We all know the phrase “use it or lose it”, but most of us think of muscles or skills or a language, not work boots.
Boots are something that you might think, the more you wear them, the sooner they wear out.
That’s how Mike Rogers sees it and he pulls no punches in his review of his Steel Blue Hobart work boots: "They're landfill".
To be fair Mike had been happy at first – steel caps, NZ leather, on special at $190, down from $205, comfy, all very much like the pair of Steel Blues he’d owned for some years before.
And these weren’t for everyday wear like most of Mike’s work boots - these were weekenders on the lifestyle block.
“I’m walking round on grass here, I dig the garden in them, do odd jobs. I could wear just some sneakers.”
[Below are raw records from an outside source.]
-- ==== Sys2Proof/Laws/Quiescent.lean ====
section
/-! SUPPORT. Which operations keep the quiescent relations of R51: one lemma per shared operation. -/

namespace Sys2Proof.Machine

/-- R51 in the parts the chains keep. -/
theorem quiescent_iff {s : State} :
    s.toBlock.Quiescent ↔ s.toBlock.ZeroCrossingSettled ∧ s.toBlock.GatesSettled ∧ PermissionSettled s
      ∧ s.eg.envClk = envClkOf s.lines.notLoad s.eg.eclk s.eg.edivOut ∧ s.toBlock.RunSettled := by
  constructor
  · intro h
    exact ⟨h.1, h.2.1, .of_quiescent h, h.2.2.1.2.2.1, h.2.2.2⟩
  · rintro ⟨h1, h2, h3, h4, h5⟩
    exact ⟨h1, h2, ⟨h3.derived.1, h3.derived.2, h4, h3.applied⟩, h5⟩

/-- The relations read the sequencer, the envelope, the lines, the timer's enable and the interrupt lines only. -/
theorem Block.Quiescent.congr {a b : Block} (h : a.Quiescent) (h1 : b.seq = a.seq) (h2 : b.eg = a.eg)
    (h3 : b.lines = a.lines) (h4 : b.ptm.sampleTimerEnabled = a.ptm.sampleTimerEnabled)
    (h5 : b.irq = a.irq) : b.Quiescent := by
  simp only [Block.Quiescent, Block.ZeroCrossingSettled, Block.GatesSettled, Block.EnvelopeSettled,
    Block.RunSettled, h1, h2, h3, h4, h5] at h ⊢
  exact h

/-- Setting lsb settles everything a zero crossing reaches. -/
theorem setLsb_settles {v : BitVec 7} {s : State} (hz : s.toBlock.ZeroCrossingSettled)
    (hg : s.toBlock.GatesSettled) (hp : PermissionSettled s) :
    (setLsb v s).toBlock.ZeroCrossingSettled ∧ (setLsb v s).toBlock.GatesSettled
      ∧ PermissionSettled (setLsb v s) := by
  refine ⟨?_, ?_, setLsb_keeps_permission hp⟩
  · rw [setLsb_eq hz hg hp]
    exact ⟨rfl, rfl, rfl, rfl⟩
  · rw [setLsb_eq hz hg hp]
    exact ⟨hg.1, rfl, rfl, rfl⟩

/-- An advance keeps the relations, whatever the sample path holds (R120). -/
theorem advance_quiescent {s : State} (hz : s.toBlock.ZeroCrossingSettled) (hg : s.toBlock.GatesSettled)
    (hp : PermissionSettled s) (hc : s.eg.envClk = envClkOf s.lines.notLoad s.eg.eclk s.eg.edivOut)
    (hr : s.toBlock.RunSettled) : (advance s).toBlock.Quiescent := by
  obtain ⟨h1, h2, h3⟩ := setLsb_settles (v := s.seq.lsb + 1) hz hg hp
  exact quiescent_iff.2 ⟨h1, h2, h3, by simpa using hc,
    ⟨by simpa using hr.1, by simpa using hr.2.1, by simpa using hr.2.2.1, by simpa using hr.2.2.2⟩⟩

/-- What a strobe leaves is settled (R134). -/
theorem afterStrobe_quiescent {s t : State} (hp : PermissionSettled s)
    (hr : s.lines.notRstb = true) (h1 : t.seq.lsb = 0#7) (h2 : t.eg = s.eg.afterStrobe s.lines.notEload)
    (h3 : t.lines.zx = false ∧ t.lines.zxFfClk = false ∧ t.lines.msbClk = false ∧ t.lines.ptmC1 = false)
    (h4 : t.lines.notRstb = s.lines.notRstb ∧ t.lines.gzx = t.lines.zxFf ∧ t.lines.upperLoad = t.lines.zxFf
      ∧ t.lines.permitEload = (t.lines.zxFf && !s.lines.notEload) ∧ t.lines.notEload = s.lines.notEload) :
    t.toBlock.ZeroCrossingSettled ∧ t.toBlock.GatesSettled ∧ PermissionSettled t := by
  obtain ⟨z1, z2, z3, z4⟩ := h3
  obtain ⟨g1, g2, g3, g4, g5⟩ := h4
  have z0 : zxOf 0#7 = false := by decide
  refine ⟨⟨by rw [h1, z1, z0], by rw [z1, z2]; rfl, by rw [z3, z1, msbClkOf, Bool.and_false],
      by rw [z4, z2, ptmC1Of, Bool.and_false]⟩,
    ⟨by rw [g1, hr], g2, by rw [g3, g2], by rw [g4, g2, g5]; rfl⟩, by rw [g4, g2, g5]; rfl, ?_, ?_⟩
  · intro hpt
    rw [g4] at hpt
    cases hn : s.lines.notEload with
    | true => rw [hn] at hpt; simp at hpt
    | false => rw [h2, hn]; rfl
  · rw [h2]
    unfold EnvGen.afterStrobe
    split
    · exact hp.derived
    · exact EnvGen.withDir_derived ..

/-- The composite clock's new level keeps the derived values current. -/
theorem EnvGen.afterEnvClk_derived {e : EnvGen} (h : e.Derived) (clk : Bool) : (e.afterEnvClk clk).Derived := by
  unfold EnvGen.afterEnvClk
  split
  · rw [EnvGen.afterClock_eq]
    exact EnvGen.withEnv_derived ..
  · exact h

@[simp] theorem EnvGen.afterEnvClk_frame (e : EnvGen) (clk : Bool) :
    (e.afterEnvClk clk).envDir = e.envDir ∧ (e.afterEnvClk clk).envDirCtrl = e.envDirCtrl
      ∧ (e.afterEnvClk clk).edivCount = e.edivCount ∧ (e.afterEnvClk clk).edivOut = e.edivOut
      ∧ (e.afterEnvClk clk).eclk = e.eclk ∧ (e.afterEnvClk clk).envClk = clk := by
  unfold EnvGen.afterEnvClk
  split <;> simp [EnvGen.afterClock]

@[simp] theorem EnvGen.afterStrobe_frame (e : EnvGen) (b : Bool) : DirectionFrame e (e.afterStrobe b) := by
  cases b <;> simp [EnvGen.afterStrobe]

end Sys2Proof.Machine
end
But boots are safer, and Mike figured, longer lasting. But he says within two years they were cracking and then the soles collapsed internally.
“The padding's virtually gone to granules.”
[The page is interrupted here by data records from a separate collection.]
/-- F6, W4: `RUN 0` at lsb 70: the gates and the timer, then the strobe's zero crossing. -/
theorem test_run_falls : (after (.pinRun false) (playing 0xFF#8 70#7 true true)).map
      (fun t => ((t.seq.lsb, t.seq.msb, t.seq.waveByte), t.lines.zxFf, t.lines.gzx, t.lines.rstbX, t.outputs))
    = some ((0#7, 0x80#8, 0x80#8), false, false, false,
        [.timerStop, .ptmGate .gate1 true, .ptmGate .gate2 true, .ptmGate .gate3 true, .zxOut false]) := by decide

/-- F6: `NLOAD 0` from reset with ws 5. -/
theorem test_not_load : (after (.pinNotLoad false) (State.reset.onPins fun p => { p with ws := 5#7 })).map
      (fun t => ((t.lines.notLoad, t.lines.rstbX, t.seq.newAddr), t.seq.lsb, t.seq.msb, t.lines.ptmC1, t.outputs))
    = some ((false, true, true), 0#7, 0x85#8, false, []) := by decide

/-- F4: the pin change clocks the envelope once (R115): not_load 1, eclk 0, ediv_out 1, UP, env 1. -/
theorem test_not_load_clocks :
    (after (.pinNotLoad false)
      ((withEnvelope 1#8 .up false State.reset).onEg fun e => { e with edivOut := true })).map
      (fun t => (t.eg.envClk, t.eg.env)) = some (true, 2#8) := by decide

/-- F6: `NWPE 0` is stored. -/
theorem test_not_wpe : (after (.pinNotWpe false) State.reset).map (·.lines.notWpe) = some false := by decide

/-- F6: gzx 1, env_dir_ctrl UP, env_dir DOWN, not_eload 1: `NELOAD 0` applies the direction. -/
theorem test_not_eload :
    (after (.pinNotEload false)
      ((playing 0x80#8 0#7 true true).onEg fun e => { e with envDirCtrl := .up })).map
      (fun t => (t.lines.permitEload, t.eg.envDir, t.outputs)) = some (true, .up, []) := by decide

/-- F6: gzx 0: `NELOAD 0` only arms the next strobe. -/
theorem test_not_eload_no_gzx :
    (after (.pinNotEload false) (State.reset.onEg fun e => { e with envDirCtrl := .up })).map
      (fun t => (t.lines.notEload, t.lines.permitEload, t.eg.envDir)) = some (false, false, .down) := by decide

/-- F6: `WS 7`: the MSB does not move. -/
theorem test_ws : (after (.pinWs 7#7) (loading 0x82#8 0#7)).map (fun t => (t.pins.ws, t.seq.msb))
    = some (7#7, 0x82#8) := by decide

/-- F6: run 1, pitch 0: `PITCH 0x155` reprograms the timer. -/
theorem test_pitch : (after (.pinPitch 0x155) (playing 0x80#8 0#7 false true)).map (fun t => (t.pins.pitch, t.outputs))
    = some (0x155, [.timerReprogram 0x155 0]) := by decide

/-- F6: run 0, octave 0: `OCTAVE 3` is silent. -/
theorem test_octave : (after (.pinOctave 3) State.reset).map (fun t => (t.pins.octave, t.outputs)) = some (3, []) := by
  decide

/-! ### The envelope (F2 to F4) -/

/-- F2: the selector and tri. -/
theorem test_selector_and_tri :
    edivRateOf .down 0x5A#8 = 0x17#6 ∧ edivRateOf .up 0x5A#8 = 0x2B#6 ∧ edivRateOf .down 0xF3#8 = 0x3F#6
      ∧ edivRateOf .up 0x80#8 = 0x1F#6 ∧ triOf .down 0x00#8 = true ∧ triOf .down 0xFF#8 = false
      ∧ triOf .up 0xFF#8 = true ∧ triOf .up 0x00#8 = false := by decide

/-- F4: env 0xFE, UP, tri_out 0: one rise reaches 0xFF, sets tri and announces it. -/
theorem test_eclk_terminal : (after (.eclk true) (withEnvelope 0xFE#8 .up false State.reset)).map
      (fun t => (t.eg.env, t.eg.tri, t.eg.triOut, t.eg.edivRate, t.outputs))
    = some (0xFF#8, true, true, 0x03#6, [.triOut true]) := by decide

/-- F4, C2: env 0xFF, UP, tri 1: a rise changes nothing. -/
theorem test_eclk_halted : (after (.eclk true) (withEnvelope 0xFF#8 .up true State.reset)).map
      (fun t => (t.eg.env, t.eg.envClk, t.outputs)) = some (0xFF#8, true, []) := by decide

/-- F3: ediv_count 63 wraps to 0 and the fire output is the table's bit there, for every table. -/
theorem test_div_tick : (after .divTick
      ((withEnvelope 0#8 .up true State.reset).onEg fun e => { e with edivCount := 63#6 })).map
      (fun t => (t.eg.edivCount, t.eg.edivOut)) = some (0#6, Config.rateTable 0x3F#6 0#6) := by
  show Option.map _ (some (setEdivOut (Config.rateTable 0x3F#6 0#6) _)) = _
  generalize Config.rateTable 0x3F#6 0#6 = fire
  revert fire
  decide

/-! ### The sample path (F5) -/

/-- F5: the sample formula, with the rows that tell a floor from a rounding toward zero. -/
theorem test_sample_formula :
    sampleOf 0x00#8 0xFF#8 0xFF#8 = 0x80FF#16 ∧ sampleOf 0xFF#8 0xFF#8 0xFF#8 = 0x7E02#16
      ∧ sampleOf 0x7F#8 0x01#8 0x01#8 = 0xFFFF#16 ∧ sampleOf 0xC0#8 0x80#8 0x80#8 = 0x1000#16
      ∧ sampleOf 0x40#8 0x80#8 0x80#8 = 0xF000#16 ∧ sampleOf 0xFE#8 0x10#8 0x10#8 = 0x007E#16 := by decide

/-- F5: ptm_o[1] 1, zx_ff 0, ws 2, msb 0x82, lsb 63, wave_ram[0x13F] 0xC0, env 1, vol 0xFF: the latch and the load. -/
theorem test_sample_tick_latch :
    (after .sampleTick
      ((((withByte 0x13F 0xC0#8 (withEnvelope 1#8 .up false (playing 0x82#8 63#7 false true))).onPtm
        fun p => { p with o1 := true }).onPins fun p => { p with ws := 2#7 }).onLatches
        fun l => { l with volLatch := 0xFF#8 })).map
      (fun t => ((t.seq.waveByte, t.seq.lsb, t.lines.zxFf), t.lines.upperLoad, t.seq.msb, t.seq.currentSample,
        t.outputs))
    = some ((0xC0#8, 64#7, true), true, 0x82#8, 63#16, [.zxOut true, .zcint true, .zcint false]) := by decide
He tried to return them. The retailer insisted the 12 months’ warranty was up.
Mike knows his consumers rights and citing the lack of durability, he wanted the boots repaired or his money returned, by law.
Defining durable can be tricky – we’ll come to that.
No joy – so his next step was to approach the manufacturer in Western Australia - it wanted photos and replied with a quality control report
“We cracked up reading it” says Mike.
Abrasion, excessive heat and hydrolysis were given as causes.
Hydrolysis is where a substance absorbs water and breaks down as a result.
Steel Blue says that can happen if the boots are left wet or stored in humid or damp conditions. Mike says they weren’t thrashed and lived on the back doorstep with all the other footwear, just fine.
Steel Blue did reveal the date of manufacture meant his boots were already 18 months old when Mike had bought them new – so had the damage been done in a darkened shoebox?
No, Steel Blue insisted - they are stored and shipped in the same state they are made.
It says it sells about 700,000 pairs a year and told Fair Go about 1000 a year are returned.
“Our boots are made to be worn,” Steel Blue chief executive Garry Johnson told Fair Go in a statement, explaining Mike’s irregular wear of his pair might be partly to blame for their early demise, as well as exposure to conditions.
Fair Go’s highly unscientific poll of Auckland construction workers reached the conclusion that if you are working eight to 12 hours a day in your boots, you might get six months from them, you might get 12.
Fair Go put it to Steel Blue that perhaps the boots were only made for a short hard life. The company insisted that no, they would last if cared for.
However, as a sign of good will Steel Blue has now offered Mike a new pair, or a refund. Mike has taken the money.